--- Task data Enclosed Below ---

/-- The lanes between P.POLYMUL's transforms. -/
theorem laneNumbers_pwmul_ntt (s : State) (rs1 rs2 : PReg) (i : Fin 256) :
    laneNumbers (pwmul (ntt (s.readP rs1)) (ntt (s.readP rs2))).toList i.val =
      mmulNat (nttLoop (laneArray s rs1) i.val) (nttLoop (laneArray s rs2) i.val) := by
  rw [← laneNumbers_readP, ← laneNumbers_readP, ← toNat_ntt, ← toNat_ntt, ← toNat_pwmul]
  simp [laneNumbers]

/-- Settles O32: before its freeze, P.POLYMUL's result is congruent to the schoolbook coefficient. -/
theorem pPolymulIsRingProduct : Obligations.PPolymulIsRingProduct := by
  intro rd rs1 rs2 s h1 h2
  refine ⟨_, rfl, fun k => ?_⟩
  rw [coeffs_polyBinary, toNat_polymul, Int.natCast_mod]
  refine (ZMod.intCast_eq_intCast_iff' _ _ Q).mp ?_
  rw [Int.cast_natCast, natCast_inttLoop_mmulNat h1 h2 k (laneNumbers_pwmul_ntt s rs1 rs2)]

end Sys2Proof.Proofs

/-! PROOFS. The housekeeping commands (44_control.md R98 to R100). -/

namespace Sys2Proof.Proofs

open Sys2Proof.Machine Sys2Proof.SpecMath

/-! ### P.ZERO (R99) -/

/-- R99: P.ZERO's coefficients are known words: 0 in P[rd], and as before everywhere else. -/
theorem coeff_zeroed (s : State) (rd q : PReg) (k : Fin 256) :
    (complete (s.writeP rd (Vector.replicate 256 0))).coeff q k = if q = rd then .written 0 else s.coeff q k := by
  rw [coeff_complete, coeff_writeP, Vector.getElem_replicate]

/-- R99: the whole of P[rd] counts as written, whatever it held before. -/
theorem exec_pZero (rd : PReg) (s : State) :
    ∃ t, exec (.pZero rd) s = .next t ∧ PolyFrame [rd] [] s t ∧ ∀ k, t.coeff rd k = .written 0 := by
  refine ⟨_, rfl, polyFrame_of_coeff (i := .pZero rd) rfl (fun _ => rfl) (coeff_zeroed s rd), fun k => ?_⟩
  rw [coeff_zeroed, if_pos rfl]

/-! ### P.COPY (R100) -/

/-- R100: P.COPY is the one-source form with the identity, so it keeps the bits of an unwritten coefficient too. -/
theorem exec_pCopy (rd rs1 : PReg) (s : State) :
    ∃ t, exec (.pCopy rd rs1) s = .next t ∧ PolyFrame [rd] [] s t ∧ ∀ k, t.readCoeff rd k = s.readCoeff rs1 k := by
  refine ⟨_, rfl, polyFrame_of_coeff (i := .pCopy rd rs1) rfl (fun _ => rfl) (coeff_polyUnary s id rd rs1),
    fun k => ?_⟩
  rw [readCoeff_polyUnary, if_pos rfl, id_eq, getElem_readP]

/-! ### The statements -/

/-- Settles O34: P.ZERO and P.COPY each write the whole of P[rd] with known words. -/
theorem pZeroAndPCopyResult : Obligations.PZeroAndPCopyResult := ⟨exec_pZero, exec_pCopy⟩

/-- Settles O33: NOP is completion, which touches neither S nor P nor the fault record. -/
theorem nopOnlyCompletes : Obligations.NopOnlyCompletes := by
  intro s
  refine ⟨complete s, rfl, ⟨exec_next (i := .nop) rfl, fun j _ => ?_, fun r k => ?_⟩, ?_⟩
  · exact readS_complete s j
  · exact coeff_complete s r k
  · exact complete_unwrittenUse s

end Sys2Proof.Proofs

/-! PROOFS. Errors (60_exceptions.md): which steps can raise one, how one is recorded and how the host clears it. -/

namespace Sys2Proof.Proofs

open Sys2Proof.Machine Sys2Proof.SpecMath

/-! ### Steps that raise no error (R101) -/

/-- From `s` to `t` neither ERR nor EOVF rises. -/
structure RaisesNoError (s t : State) : Prop where
  err : t.err = true → s.err = true
  eovf : t.eovf = true → s.eovf = true

/-- The event is a host read or a host write. -/
def IsHostAccess (e : Event) : Prop := (∃ a size, e = .read a size) ∨ ∃ a size v, e = .write a size v

/-- A command completes with the error fields as they were (R27), and an idle engine does nothing. -/
theorem engineStep_raisesNoError {s t : State} (h : engineStep s = .next t) : RaisesNoError s t := by
  obtain ⟨-, rfl⟩ | ⟨v, i, -, -, hx⟩ := engineStep_next h
  · exact ⟨id, id⟩
  · have hc := exec_next hx
    exact ⟨hc.err.symm.trans, hc.eovf.symm.trans⟩

/-- A reset or a power cycle leaves ERR and EOVF at 0 (R118). -/
theorem resetRegisters_raisesNoError (s u : State) : RaisesNoError s (resetRegisters u) := ⟨nofun, nofun⟩

/-- Every event but a host access is the engine's turn, a reset, or the release of rst_n: none of them raises an error. -/
theorem eventStep_raisesNoError {e : Event} {s t : State} (he : ¬ IsHostAccess e) (h : eventStep e s = .next t) :
    RaisesNoError s t := by
  cases e with
  | read a size => exact absurd (.inl ⟨a, size, rfl⟩) he
  | write a size v => exact absurd (.inr ⟨a, size, v, rfl⟩) he
  | engineTurn => exact engineStep_raisesNoError h
  | assertReset =>
    cases h
    obtain ⟨herr, heovf⟩ := resetRegisters_raisesNoError s (if s.busy then s.loseP (abortedDests s) else s)
    exact ⟨herr, heovf⟩
  | releaseReset =>
    cases h
    exact ⟨id, id⟩
  | powerCycle =>
    cases h
    exact resetRegisters_raisesNoError s _

/-- A step takes a host access or raises no error. -/
theorem step_hostAccess_or_raisesNoError {s t : State} (h : step s = .next t) :
    (∃ e rest, s.events = e :: rest ∧ IsHostAccess e) ∨ RaisesNoError s t := by
  obtain ⟨-, hs⟩ | ⟨e, rest, hev, hs⟩ := step_next h
  · exact .inr (engineStep_raisesNoError hs)
  · by_cases he : IsHostAccess e
    · exact .inl ⟨e, rest, hev, he⟩
    · obtain ⟨herr, heovf⟩ := eventStep_raisesNoError he hs
      exact .inr ⟨herr, heovf⟩

/-! ### The statements -/

/-- Settles O42: a step without a host access raises neither flag, so one that raises a flag has a host access. -/
theorem onlyHostAccessesRaiseErrors : Obligations.OnlyHostAccessesRaiseErrors := by
  intro s t h hraised
  obtain haccess | hno := step_hostAccess_or_raisesNoError h
  · exact haccess
  · obtain ⟨hs, ht⟩ | ⟨hs, ht⟩ := hraised
    · exact absurd (hno.err ht) (ne_true_of_eq_false hs)
    · exact absurd (hno.eovf ht) (ne_true_of_eq_false hs)

theorem raiseError_first (e : ErrCode) (info : Word) {s : State} (h : s.err = false) :
    raiseError e info s = { s with err := true, errcode := ErrCode.number e, errinfo := info } := by
  rw [raiseError, if_neg (ne_true_of_eq_false h)]

theorem raiseError_later (e : ErrCode) (info : Word) {s : State} (h : s.err = true) :
    raiseError e info s = { s with eovf := true } := by
  rw [raiseError, if_pos h]

/-- Settles O44: ERR alone decides which of its two branches `raiseError` takes. -/
theorem errorRecording : Obligations.ErrorRecording :=
  ⟨fun e info _ => ⟨raiseError_first e info, raiseError_later e info⟩, rfl, rfl, rfl, rfl, rfl, rfl⟩

/-- Settles O55: STATUS is no register file, so its write is never refused and acts by `writeStatus`. -/
theorem statusWriteClears : Obligations.StatusWriteClears := by
  intro s v
  rw [hostWrite_of_target v target_status (by decide) (.inr rfl), writeTarget, writeStatus_eq]

end Sys2Proof.Proofs

/-! PROOFS. Reset (70_reset_and_hazards.md): the state after power-on, the soft reset, the hardware reset with its
release, and a power cycle. -/

namespace Sys2Proof.Proofs

open Sys2Proof.Machine Sys2Proof.SpecMath

/-! ### The state after power-on and reset (R118) -/

/-- A reset finds nothing to change in the registers of `State.reset`. -/
theorem resetRegisters_reset : resetRegisters State.reset = State.reset := rfl

theorem reset_HasResetValues : State.reset.HasResetValues :=
  resetRegisters_reset ▸ resetRegisters_HasResetValues State.reset

theorem reset_ErrorFieldsAgree : State.reset.ErrorFieldsAgree :=
  resetRegisters_reset ▸ resetRegisters_ErrorFieldsAgree State.reset

theorem coeff_reset (r : PReg) (k : Fin 256) : State.reset.coeff r k = .unwritten 0 := by
  simp [State.coeff, State.reset]

/-! ### The P file after a reset (R117, R118) -/

/-- The statement's list of each command's polynomial destinations is the model's. -/
theorem polyDestinations_eq_polyDests (i : Instr) : polyDestinations i = polyDests i := by
  cases i <;> rfl

theorem resetBlock_pregs (s : State) :
    (resetBlock s).pregs = if s.busy then (s.loseP (abortedDests s)).pregs else s.pregs := by
  unfold resetBlock
  split <;> rfl

/-- What a reset does to the P file depends on the engine and the P file alone, not on the pending events. -/
theorem resetBlock_pregs_with_events (s : State) (es : List Event) :
    (resetBlock { s with events := es }).pregs = (resetBlock s).pregs := by
  rw [resetBlock_pregs, resetBlock_pregs]
  rfl

/-- The write of CTRL with SRST set is a reset, whatever else the word holds, busy or not (R116). -/
theorem hostWrite_ctrl_softReset {v : Word} (hv : v.getLsbD 31 = true) (s : State) :
    hostWrite 0x000C 4 v s = resetBlock s := by
  rw [hostWrite_ctrl, writeCtrl, if_pos hv]

/-- Losing the whole P file leaves every coefficient unwritten (R114). -/
theorem coeff_powerCycle (s : State) (r : PReg) (k : Fin 256) :
    (powerCycle s).coeff r k = .unwritten s.unspecCount := by
  rw [powerCycle, coeff_resetRegisters, coeff_loseP, if_pos (List.mem_finRange r)]

/-! ### Host accesses while rst_n is low (R115) -/

theorem eventStep_read_inReset {s : State} (h : s.inReset = true) (a : Addr) (size : Nat) :
    eventStep (.read a size) s = .next s := by
  rw [eventStep, if_pos h]

theorem eventStep_write_inReset {s : State} (h : s.inReset = true) (a : Addr) (size : Nat) (v : Word) :
    eventStep (.write a size v) s = .next s := by
  rw [eventStep, if_pos h]

/-! ### The statements -/

/-- Settles O38: every register of `State.reset` has its reset value, which gives the invariant. -/
theorem invariantAtReset : Obligations.InvariantAtReset :=
  Inv_of_HasResetValues reset_ErrorFieldsAgree reset_HasResetValues

/-- Settles O57: the registers of `State.reset` are those that a reset leaves, and its P file is unwritten. -/
theorem resetStateValues : Obligations.ResetStateValues :=
  ⟨reset_HasResetValues, fun r k => by rw [coeff_reset, Coeff.isUnwritten]⟩

/-- Settles O58: the write is a reset, which leaves exactly the destinations of a command in progress unwritten. -/
theorem softResetEffect : Obligations.SoftResetEffect := by
  intro s v hv
  rw [hostWrite_ctrl_softReset hv]
  refine ⟨resetBlock_HasResetValues s, resetBlock_pregs_idle, fun w i hb hd r k => ?_⟩
  rw [coeff_resetBlock_busy hb hd, polyDestinations_eq_polyDests]
  refine ⟨fun hr => ?_, fun hr => if_neg hr⟩
  rw [if_pos hr, Coeff.isUnwritten]

/-- Settles O59: the step is the event, and each kind of event has its own lemma; the release finds the reset values
that the invariant keeps while rst_n is low. -/
theorem hardResetAndPowerCycle : Obligations.HardResetAndPowerCycle := by
  intro s rest
  refine ⟨fun hev => ⟨_, step_of_event hev, ?_, rfl, ?_, resetBlock_events _⟩, fun hlow a size v hev => ?_,
    fun hev => ⟨step_of_event hev, fun hlow hinv => ⟨_, step_of_event hev, ?_⟩⟩,
    fun hev => ⟨_, step_of_event hev, powerCycle_HasResetValues _, fun r k => ?_⟩⟩
  · exact HasResetValues_outside (resetBlock_HasResetValues { s with events := rest }) _ true
  · rw [hostWrite_ctrl_softReset (by decide)]
    exact resetBlock_pregs_with_events s rest
  · obtain hev | hev := hev
    · exact (step_of_event hev).trans (eventStep_read_inReset (s := { s with events := rest }) hlow a size)
    · exact (step_of_event hev).trans (eventStep_write_inReset (s := { s with events := rest }) hlow a size v)
  · exact HasResetValues_outside (hinv.resetValues hlow) rest false
  · rw [coeff_powerCycle, Coeff.isUnwritten]

end Sys2Proof.Proofs
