-- ==== Sys2Proof/Machine/Core.lean ====
section
/-! DEFINITION. The machine as the host runs it. -/

def Sys2Proof.core : Host.Core := { State := Sys2Proof.Machine.State, Fault := Sys2Proof.Machine.Fault, Refusal := Sys2Proof.Machine.Refusal, step := Sys2Proof.Machine.step, reset := Sys2Proof.Machine.State.reset }
end

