/-- A pixel of the background or the window becomes that of a sprite that shows over it. -/
theorem spriteOnPixel_of_ne_sprite (h : px.layer ≠ .sprite) : p.spriteOnPixel y x px i =
    if p.spriteShows y x px.bgIndex i then { px with shade := p.spriteShade y x i, layer := .sprite } else px := by
  unfold spriteOnPixel spriteShows spriteShade spriteIndexAt
  dsimp only
  by_cases hcol : (p.spriteByte i 1).toNat ≤ x + 8 ∧ x < (p.spriteByte i 1).toNat
  · rw [if_pos hcol, if_pos (by omega)]
    dsimp only [Option.getD_some]
    generalize p.tilePixel _ _ _ = idx
    generalize (p.spriteByte i 3).getLsbD 7 = behind
    by_cases hidx : idx = 0#2
    · simp [hidx]
    cases behind with
    | false => simp [hidx, h]
    | true => by_cases hbg : px.bgIndex = 0#2 <;> simp [hidx, h, hbg]
  · rw [if_neg hcol, if_neg (by omega), if_neg Bool.false_ne_true]

theorem foldl_spriteOnPixel_of_sprite (l : List Nat) (h : px.layer = .sprite) : l.foldl (p.spriteOnPixel y x) px = px := by
  induction l with
  | nil => rfl
  | cons i l ih => rw [List.foldl_cons, spriteOnPixel_of_sprite h, ih]

/-- The pixel is that of the first sprite of the list that shows. -/
theorem foldl_spriteOnPixel (l : List Nat) (h : px.layer ≠ .sprite) : l.foldl (p.spriteOnPixel y x) px =
    match l.find? (p.spriteShows y x px.bgIndex) with
    | none => px
    | some i => { px with shade := p.spriteShade y x i, layer := .sprite } := by
  induction l with
  | nil => rfl
  | cons i l ih =>
    rw [List.foldl_cons, spriteOnPixel_of_ne_sprite h, List.find?_cons]
    cases hshows : p.spriteShows y x px.bgIndex i with
    | true => exact foldl_spriteOnPixel_of_sprite l rfl
    | false => exact ih

theorem bgWindowPixel_layer_ne_sprite : (p.bgWindowPixel x y).layer ≠ .sprite := by
  unfold bgWindowPixel
  dsimp only
  split_ifs <;> exact Layer.noConfusion

end Ppu

/-- Settles O54: the three cases of `bgWindowPixel`, its addresses as offsets into video RAM. -/
theorem backgroundPixel : Obligations.BackgroundPixel := by
  intro p x y
  dsimp only
  rw [← p.windowCovers_iff]
  refine ⟨fun h0 => ?_, fun h0 hcovers => ?_, fun h0 hcovers => ?_⟩
  · rw [Ppu.bgWindowPixel, h0]
    rfl
  · rw [Ppu.bgWindowPixel, if_pos h0, if_pos hcovers, Ppu.tileMapBase_eq, p.mapIndex_eq]
    rfl
  · rw [Ppu.bgWindowPixel, if_pos h0, if_neg hcovers, Ppu.tileMapBase_eq, p.mapIndex_eq]
    rfl

/-- Settles O52: the first ten of the entries that are on the line. -/
theorem spriteSelection : Obligations.SpriteSelection := by
  intro p y
  dsimp only
  have hascending : ((List.range 40).filter (p.spriteOnLine y)).Pairwise (· < ·) := List.pairwise_lt_range.filter _
  exact ⟨List.length_take_le 10 _, hascending.sublist (List.take_sublist 10 _), fun i =>
    Ppu.mem_take_filter_range (p.spriteOnLine y) 40 10 i⟩

/-- Settles O53, by induction on the selected sprites. -/
theorem spritePriority : Obligations.SpritePriority := by
  intro p y x h
  exact (if_pos h).trans (Ppu.foldl_spriteOnPixel _ Ppu.bgWindowPixel_layer_ne_sprite)

end Sys2Proof.Machine
end

section
/-! SUPPORT. A DMA transfer (R391 to R393): one tick of the running engine, and from it the 161 ticks. -/

namespace Sys2Proof.Machine

namespace Ppu

variable {p q : Ppu}

/-- `q` has `p`'s memories and its DMA engine. -/
def SameEngine (p q : Ppu) : Prop :=
  q.vram = p.vram ∧ q.oam = p.oam ∧ q.dmaActive = p.dmaActive ∧ q.dmaSrc = p.dmaSrc ∧ q.dmaTick = p.dmaTick

theorem Tick.sameEngine (h : p.Tick q) : p.SameEngine q := by
  cases h with
  | check _ _ | checkVblank _ _ =>
    obtain ⟨_, -, e⟩ := (p.movedTo p.ly 4).coincidenceCheck_eq
    rw [e]
    exact ⟨rfl, rfl, rfl, rfl, rfl⟩
  | visibleLine _ _ _ _ | vblankLine _ _ _ _ | laterLine _ _ _ _ | draw _ _ | hblank _ _ | other _ _ _ =>
    exact ⟨rfl, rfl, rfl, rfl, rfl⟩

/-- The scanline state machine writes neither memory, nor the DMA engine (R372). -/
theorem advance_sameEngine (p : Ppu) : p.SameEngine p.advance := by
  cases he : p.enabled with
  | false => rw [advance_of_disabled he]; exact ⟨rfl, rfl, rfl, rfl, rfl⟩
  | true => exact (advance_tick he).sameEngine

end Ppu

namespace Bus

variable {b c : Bus}

/-- Below the hole of R68 an ungated read depends on the cartridge, work RAM and the display's memories only. -/
theorem get_memory_congr {a : Nat} (ha : a < 0xFEA0) (hcart : c.cart = b.cart) (hwram : c.wram = b.wram)
    (hvram : c.ppu.vram = b.ppu.vram)
    (hoam : 0xFE00 ≤ a → Memory.read c.ppu.oam (a - 0xFE00) = Memory.read b.ppu.oam (a - 0xFE00)) : c.get a = b.get a := by
  have hbounds := regionOf_bounds a
  unfold get readWith
  cases hr : regionOf a <;> simp only [hr, Region.Bounds] at hbounds <;> dsimp only
  case rom | cartRam => rw [hcart]
  case vram => rw [Ppu.get_vram _ hbounds, Ppu.get_vram _ hbounds, hvram]
  case wram | echo => rw [hwram]
  case oam => rw [Ppu.get_oam _ hbounds, Ppu.get_oam _ hbounds, hoam hbounds.1]
  case joyp | timer | ppuReg | ioSlot | hram | ie => omega

/-- The byte that the engine copies in its next tick, from the second tick on (R392). -/
def dmaStored (b : Bus) : Memory :=
  if b.ppu.dmaTick = 0 then b.ppu.oam
  else Memory.write b.ppu.oam (b.ppu.dmaTick - 1) (b.get (b.ppu.dmaSrc.toNat * 256 + (b.ppu.dmaTick - 1)))
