-- ==== Sys2Proof/Syntax.lean ====
section
/-! DEFINITION. The commands of the block: one constructor per row of spec/opcode_table.json. A command is an
instruction of a Brick's sequencer, a descriptor or setup write that reaches the package, or an event inside it or at
its pins. Operands name the object that the command acts on, and what only the world outside the model can decide
(a measured temperature, a fault that the hardware meets, a received message). -/

namespace Sys2Proof

/-- What a Brick's hardware meets in one instruction. -/
inductive Upset where
  /-- None. -/
  | none
  /-- The exact sum that the MAC array forms in one cell of a block is off (R42): the block, the cell, whose row and column
  run to 32 for the checksum cells, and by how much, in units of the pair's least product. -/
  | checksum (block row col : Nat) (off : Int)
  /-- A sum or product that the instruction forms is off by a value, and so is its repeat from the retained operands (R530,
  R531). A value that is a multiple of 31 is no upset here: its residue shows nothing. -/
  | residue (off again : Int)
  /-- A parity error on a data path (R521): the row of R520, and whether the path is internal to the Brick. -/
  | parity (path : Nat) (internal : Bool)
  /-- An uncorrectable error at an address of the Brick's own Bed, or of its neighbour's where a MOVE reaches there (R86). -/
  | bed (neighbour : Bool) (addr : Nat)
  /-- An uncorrectable error in a Hod, at a Hod byte address as the Bond gives it (R48, R86). -/
  | hod (addr : Nat)
  /-- None: a MOVE of an attention Bond that serves one page of the key-value cache (R228): the index of the sequence, the
  key-value head, and the page's index within the stride. -/
  | page (seq head index : Nat)
  /-- None: a MOVE of an attention Bond that reads the normalised score tile of a key tile of an item (R243). -/
  | tile (item key : Nat)
  /-- None: the MOVE by which an attention Bond, as Lemwilo builds it, brings out an item of its instance (R237 to R247). -/
  | item (number : Nat)
  deriving DecidableEq, Repr

/-- What has befallen an address up to an access of it (R360 to R364, R772): to the line in its stack, to the next tries
on its pseudo-channel, or to what the external host will answer. It stays with the line or the channel until an access
meets it. -/
structure MemUpset where
  /-- Tries in a row on the pseudo-channel that will meet a link CRC error (R362). -/
  crc : Nat := 0
  /-- Symbols of the line that have failed since it was last written (R360). -/
  symbols : Nat := 0
  /-- The stack-local address, in lines, at which the data that now stand in the line were written, where it is another
  (R360). -/
  strayFrom : Option Nat := none
  /-- The external host completes the next read of the line with an error status or with poisoned data (R772). -/
  hostError : Bool := false
  /-- How long the request waited at its port, in ns (R386). -/
  waitNs : Nat := 0
  deriving DecidableEq, Repr

/-- A sequence header that a decode engine has parsed (R456): whether its profile, depth or chroma format differs from
the codec, its coded size, the reference pictures that it requires, its depth and its chroma format. -/
structure SeqHeader where
  mismatch : Bool := false
  width : Nat := 16
  height : Nat := 16
  refs : Nat := 1
  depth : Nat := 8
  chroma : Nat := 0
  deriving DecidableEq, Repr

/-- What a decode engine has found in a slice (R456 to R460): a sequence header, a fault, whether it was the frame's last
slice, the picture's cropped size, depth and chroma, its place in output order, and how many finished frames the
decoding process outputs now. -/
structure SliceReport where
  header : Option SeqHeader := none
  fault : Bool := false
  last : Bool := true
  width : Nat := 16
  height : Nat := 16
  depth : Nat := 8
  chroma : Nat := 0
  order : Nat := 0
  outputs : Nat := 1
  deriving DecidableEq, Repr

/-- The header of a received Ouvur packet (R604): its 32 bytes, and whether the authentication tag of a data packet is
right (R605).
Log entry: 152 (DESIGN CHOICE). -/
structure OvHead where
  raw : List Nat
  tagOk : Bool := true
  deriving DecidableEq, Repr

/-- What an Ouvur data packet carries (R630 to R637).
Log entry: 152 (DESIGN CHOICE). -/
inductive OvRole where
  | running | result | shard | stream | mirrorOpen | mirrorBytes | mirrorDone | mirrorRefused
  | refillOpen | refillBytes | refillRefused | stop
  deriving DecidableEq, Repr

/-- The contents of an Ouvur data packet: its group byte, tag and chunk index (R604), what it carries, a number that goes with it (the
next shard of a running value, the shard of an all-gather, mirror or refill, the status of a stop), whether it is the
last of its stream, the CRC-32C that closes a mirror or refill, the sender's context, and the payload.
Log entry: 152 (DESIGN CHOICE). -/
structure OvData where
  group : Nat := 0
  tag : Nat := 0
  chunk : Nat := 0
  role : OvRole := .stream
  num : Nat := 0
  last : Bool := false
  crc : Nat := 0
  ctx : Nat := 0
  bytes : List Nat := []
  deriving DecidableEq, Repr
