-- ==== Sys2Proof/Decode.lean ====
section
/-! DEFINITION. The words of the command table. No row of the table has bits: a command is an event or an access, not a
word, and the 16 B instructions of a Brick and the 64 B descriptors are read from memory by the meanings of their
commands (Machine/Operands.lean, Machine/Rings.lean). -/

namespace Sys2Proof

/-- The command that a word spells by the bits of the command table: none, since the table gives no row any bits.
Log entry: 2 (DESIGN CHOICE). -/
def decodeTableWord (_nbits _w : Nat) : Option Instr := none

end Sys2Proof
end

--- End of Enclosed Task data ---

-- Activity --
Your answer must be the lines above from the one containing "other _ _ _ =>" to the one containing "case wram | echo => rw [hwram]", both included, restated word for word.

-- Response --
  | visibleLine _ _ _ _ | vblankLine _ _ _ _ | laterLine _ _ _ _ | draw _ _ | hblank _ _ | other _ _ _ =>
    exact ⟨rfl, rfl, rfl, rfl, rfl⟩

/-- The scanline state machine writes neither memory, nor the DMA engine (R372). -/
theorem advance_sameEngine (p : Ppu) : p.SameEngine p.advance := by
  cases he : p.enabled with
  | false => rw [advance_of_disabled he]; exact ⟨rfl, rfl, rfl, rfl, rfl⟩
  | true => exact (advance_tick he).sameEngine

end Ppu

namespace Bus

variable {b c : Bus}

/-- Below the hole of R68 an ungated read depends on the cartridge, work RAM and the display's memories only. -/
theorem get_memory_congr {a : Nat} (ha : a < 0xFEA0) (hcart : c.cart = b.cart) (hwram : c.wram = b.wram)
    (hvram : c.ppu.vram = b.ppu.vram)
    (hoam : 0xFE00 ≤ a → Memory.read c.ppu.oam (a - 0xFE00) = Memory.read b.ppu.oam (a - 0xFE00)) : c.get a = b.get a := by
  have hbounds := regionOf_bounds a
  unfold get readWith
  cases hr : regionOf a <;> simp only [hr, Region.Bounds] at hbounds <;> dsimp only
  case rom | cartRam => rw [hcart]
  case vram => rw [Ppu.get_vram _ hbounds, Ppu.get_vram _ hbounds, hvram]
  case wram | echo => rw [hwram]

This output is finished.